Daily Prompt: The Luckiest People January 18, 2014: Who was the first person you encountered today? Write about him or her.
The first person I encountered today was Dusty T. Dog. He’s not a person but he’s not a non-person, either. He’s 90 pounds, black, sleek, somewhat neurotic, affectionate and right now he’s after my coffee. He’s waited ALL NIGHT to see me again (and for the coffee). He’s a decent hiking companion. I’ve had better, but I’m not the hiker I once was, either.
How did we meet?
The Evil X was living here and my right hip was in the throes of advanced arthritis. I would have surgery soon. We went to the pound looking for a labrador retriever — why, I don’t know. I’ve been a snow dog person since Molly the Malamute/Aussie. They fit my personality and life style and who DOESN’T enjoy looking at INCREDIBLY beautiful animals? I had three Siberian huskies at the time I adopted Dusty. I even considered an alternate name for Dusty; that was “Hole in the Head” — that was about as much as I needed another dog.
At the shelter there was a seven month old puppy, lying on his stomach, looking out from the bars of the cage. X saw him first and called me over. The puppy immediately started to paw at the bars and try to talk to me. I went to the keepers and asked to see the pup.
“He’s no pet, ma’am,” said the large, uniformed Animal Control Officer behind the desk. “We picked him up off the freeway out by Alpine. He’s been here six weeks. We’ve tried everything, but he’s never going to be a pet.”
“I live out there.” I was thinking aloud. “I’d like to meet him,” I said. “I’ve had a lot of experience with dogs.”
“OK.” He tossed his keys to a fifty-something volunteer, a lanky, attractive woman with reddish gray hair. “This lady here wants to meet number 4320.”
“Really?” she asked in complete disbelief. “He’s not, he’s…well, OK. Wait here. I’ll go get him.” I stood at the end of the row and waited for the woman and the pup.
He couldn’t walk on a leash. He was clearly absolutely and totally terrified. His tail was between his legs, he walked hunched over, he looked around constantly, furtively, his ears back and flattened against his head. “Good God,” I thought.
“Hey boy,” I said. He flopped over on his back and pissed into the air. The keeper had already jumped back.
“See what I mean? He can’t be a pet. He’s been brutalized. He’s so submissive he’ll be aggressive and terrified his whole life.”
“He’s not aggressive.
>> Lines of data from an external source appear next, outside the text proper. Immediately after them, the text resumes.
theorem Accounted.runArbiter {s : State} (h : Accounted s) : Accounted s.runArbiter := by
  have h0 : Accounted { s with runDue := false } := h.same (.of_frame rfl rfl rfl rfl rfl rfl rfl rfl)
  have h1 := h0.serveSpot runFuel
  have h2 (t : State) (ht : Accounted t) : Accounted t.servePriority := by
    unfold State.servePriority
    split
    · exact ht.serveBank _ _ _
    · exact ht.serveBank _ _ _
  have h3 (t : State) (ht : Accounted t) : Accounted t.serveStandard := by
    unfold State.serveStandard
    split
    · exact ht.serveBank _ _ _
    · exact ht.serveBank _ _ _
  exact h3 _ (h2 _ h1)

end Sys2Proof.Machine
end


section
/-! SUPPORT. Engines that leave a probe or calibration, and engines that ask for their DISCONNECT, keep the accounts (R26, R28,
R64 to R66). -/

namespace Sys2Proof.Machine

/-! ## An engine without a request changes -/

/-- An engine that no request names may change all but its place, its flight and its role. -/
theorem Accounted.modUnasked {s : State} (h : Accounted s) {e : Nat} (hun : s.Unasked e) {f : Engine → Engine}
    (hp : (f (s.engine e)).context.map Context.place = (s.engine e).context.map Context.place)
    (hst : (f (s.engine e)).state = (s.engine e).state) (hs : (s.engine e).sound → (f (s.engine e)).sound) :
    Accounted (s.modEngine e f) := by
  by_cases hlt : e < 16
  case neg =>
    exact h.same (sameAccounts_modEngine s e f (fun he => absurd he hlt))
  have hself := modEngine_self s e f hlt
  have hplace (d : Nat) : ((s.modEngine e f).engine d).context.map Context.place = (s.engine d).context.map Context.place := by
    by_cases hd : d = e
    · subst hd; rw [hself, hp]
    · rw [modEngine_ne s e d f hd]
  have hstate (d : Nat) : ((s.modEngine e f).engine d).state = (s.engine d).state := by
    by_cases hd : d = e
    · subst hd; rw [hself, hst]
    · rw [modEngine_ne s e d f hd]
  refine accounted_of (h.tables.congr (fun _ => rfl) rfl rfl rfl (fun _ => rfl)
    (fun d => flight_of_place (hplace d) (by rw [hstate]))) ⟨h.engines.locks.same (fun _ => rfl) hplace
      (fun d hd => by rw [hstate]; exact hd), h.engines.engines.same hplace (fun d => by rw [hstate]) (fun d hd => ?_),
      h.engines.requests.sublist (List.Sublist.refl _) (fun r hr d op hd ha => ?_)⟩
  · by_cases hde : d = e
    · subst hde; rw [hself]; exact hs (h.engines.engines d hd).1
    · rw [modEngine_ne s e d f hde]; exact (h.engines.engines d hd).1
  · have hde : d ≠ e := by rintro rfl; exact hun r hr hd
    rw [modEngine_ne s e d f hde]; exact ha

/-- The settle time begins to run once the CONNECT or LOOP_PORT is complete. -/
theorem Accounted.settleBegins {s : State} (h : Accounted s) {e : Nat} (hun : s.Unasked e)
    (hst : (s.engine e).state = .connecting ∨ (s.engine e).state = .calibrating) : Accounted (s.settleBegins e) := by
  refine h.modUnasked hun rfl rfl (fun hs => ?_)
  obtain ⟨h1, h2, h3, -, h5, h6, h7⟩ := hs
  exact ⟨h1, h2, h3, fun _ => hst, h5, h6, h7⟩

/-! ## An engine leaves -/

theorem engines_goOffline (s : State) (e : Nat) : (s.goOffline e).engines =
    (s.setEngine e { (s.engine e).resting .offline with disablePending := false }).engines := by
  unfold State.goOffline
  exact foldl_keeps _ _ (fun _ _ => by simp) _ _

theorem engine_engineLeaves_ne (s : State) (e d : Nat) (h : d ≠ e) : (s.engineLeaves e).engine d = s.engine d := by
  unfold State.engineLeaves
  split
  · rw [engine_congr (engines_goOffline s e), engine_setEngine_ne _ _ _ _ (Ne.symm h)]
  · exact engine_setEngine_ne s _ _ _ (Ne.symm h)

theorem engineLeaves_atRest (s : State) (e : Nat) (h : e < 16) : ((s.engineLeaves e).engine e).AtRest := by
  unfold State.engineLeaves
  split
  · rw [engine_congr (engines_goOffline s e), engine_setEngine_self _ _ _ h]
    exact ⟨rfl, .inr (.inl rfl), rfl, rfl, rfl⟩
  · rw [State.goIdle, startRun_engine, engine_setEngine_self _ _ _ h]
    exact atRest_resting _ (.inl rfl)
The opposite.”
“He’s a pup. When he matures, watch out. Do you still want to ‘meet’ him?” Meeting meant going into a small enclosure with the animal.
“I do,” I said.
“If you don’t mind, I don’t want to leave you alone with him.”
“OK. Let me take the leash.”
“I can’t do that, ma’am.”
“Ma’am?” I thought. “Oh well.”
“Take a seat in there and I’ll bring in the dog.” I entered the chain link “room” and sat down. Dusty came in.
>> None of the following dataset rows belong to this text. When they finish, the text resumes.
-- ==== Sys2Proof/Word.lean ====
section
/-! DEFINITION. The words of the CT816: bytes, wrapping 32-bit counters, the 16-byte token, and the indices of the
part's fixed collections. Nothing here computes. -/

namespace Sys2Proof

/-- A byte of a message or of a field-line frame (R187, R189). -/
abbrev Byte := BitVec 8

/-- A 16-bit word: a downstream mask (R3), a plan set (R123), a setting id (R193), a CRC (R10). -/
abbrev Word16 := BitVec 16

/-- A 32-bit word: a counter that wraps at 2^32, an upstream mask (R3), a number a request names. -/
abbrev Word32 := BitVec 32

/-- The 16-byte token of a customer or vehicle (R15), its first byte the most significant one. -/
abbrev Token := BitVec 128

/-- The 8 characters of a page's label (R118), the first the most significant byte. -/
abbrev Label := BitVec 64

/-- A bay, 0–15. -/
abbrev BayId := Fin 16

/-- A station of the canopy line, 0–9: canopy converters 0–7, battery converter 8, grid meter 9. -/
abbrev NodeId := Fin 10

/-- A session record, 0–31 (R77). -/
abbrev RecordId := Fin 32

/-- A plan of the plan directory, 0–15 (R117). -/
abbrev PlanId := Fin 16

/-- A tariff page, 0–11 (R118). -/
abbrev PageId := Fin 12

/-- The two serial ports: `a` to the back-office computer, `b` to the till (R177). -/
inductive Port where
  | a
  | b
  deriving DecidableEq, Repr

end Sys2Proof
end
He sat down beside me. He put his paw on my leg. He stood up part way. He laid his head on my chest and he started to TALK. He yowled, and howled, and whimpered and made every possible dog sound except bark and growl, pouring out his heart, telling me his stories. When he finished, he sighed deeply and closed his eyes, his head still on my chest. The keeper looked amazed.
“This is my dog,” I said to the woman, resisting the temptation to add “ma’am.”
Dusty wasn’t easy. He was so happy to have a HOME that he would not go out of the gate or get into the car, even to go hiking. He LOVED his gorgeous Siberian husky sisters, and for training a lonely dog to be part of a pack, there are no better teachers. When I came home from school in the evening, Dusty urinated on my feet because I was HIS. (I always wore flip-flops to come in the yard.)
A couple months later, when I went to get my hip surgery, I sent Dusty to be professionally trained by a woman I knew would love him and do everything she could to socialize him — Dusty went to summer camp! He hung out with other dogs, went to the beach, went along when the trainer rode her horse, went to the store, everything normal dogs born into loving families get to do. He learned how to behave and to take pride in behaving well. She taught him to walk on a leash with me so we could take walks while I was on crutches and she taught him to help me up if I fell.
Dusty is definitely not everyone’s dog. He’s fierce along the fence when strangers go by, but to anyone allowed through the gates, he’s a welcoming and affectionate host. He’s a good friend on a trail, but still afraid he’ll be left behind, he won’t drink at all on a hike. Though I keep him leashed, I know that I don’t have to be afraid of him running off or running after, though he’s been tempted by covies of quail a couple of times.
And, though he looks like one, he’s not a lab. He’s taller and more slender; he’s afraid of water and has never chased anything! I suspect, from his size, shape and bark, he’s Doberman, Dane and German Shepherd maybe, in his distant ancestry, a lab gave his grandmother more than a passing glance.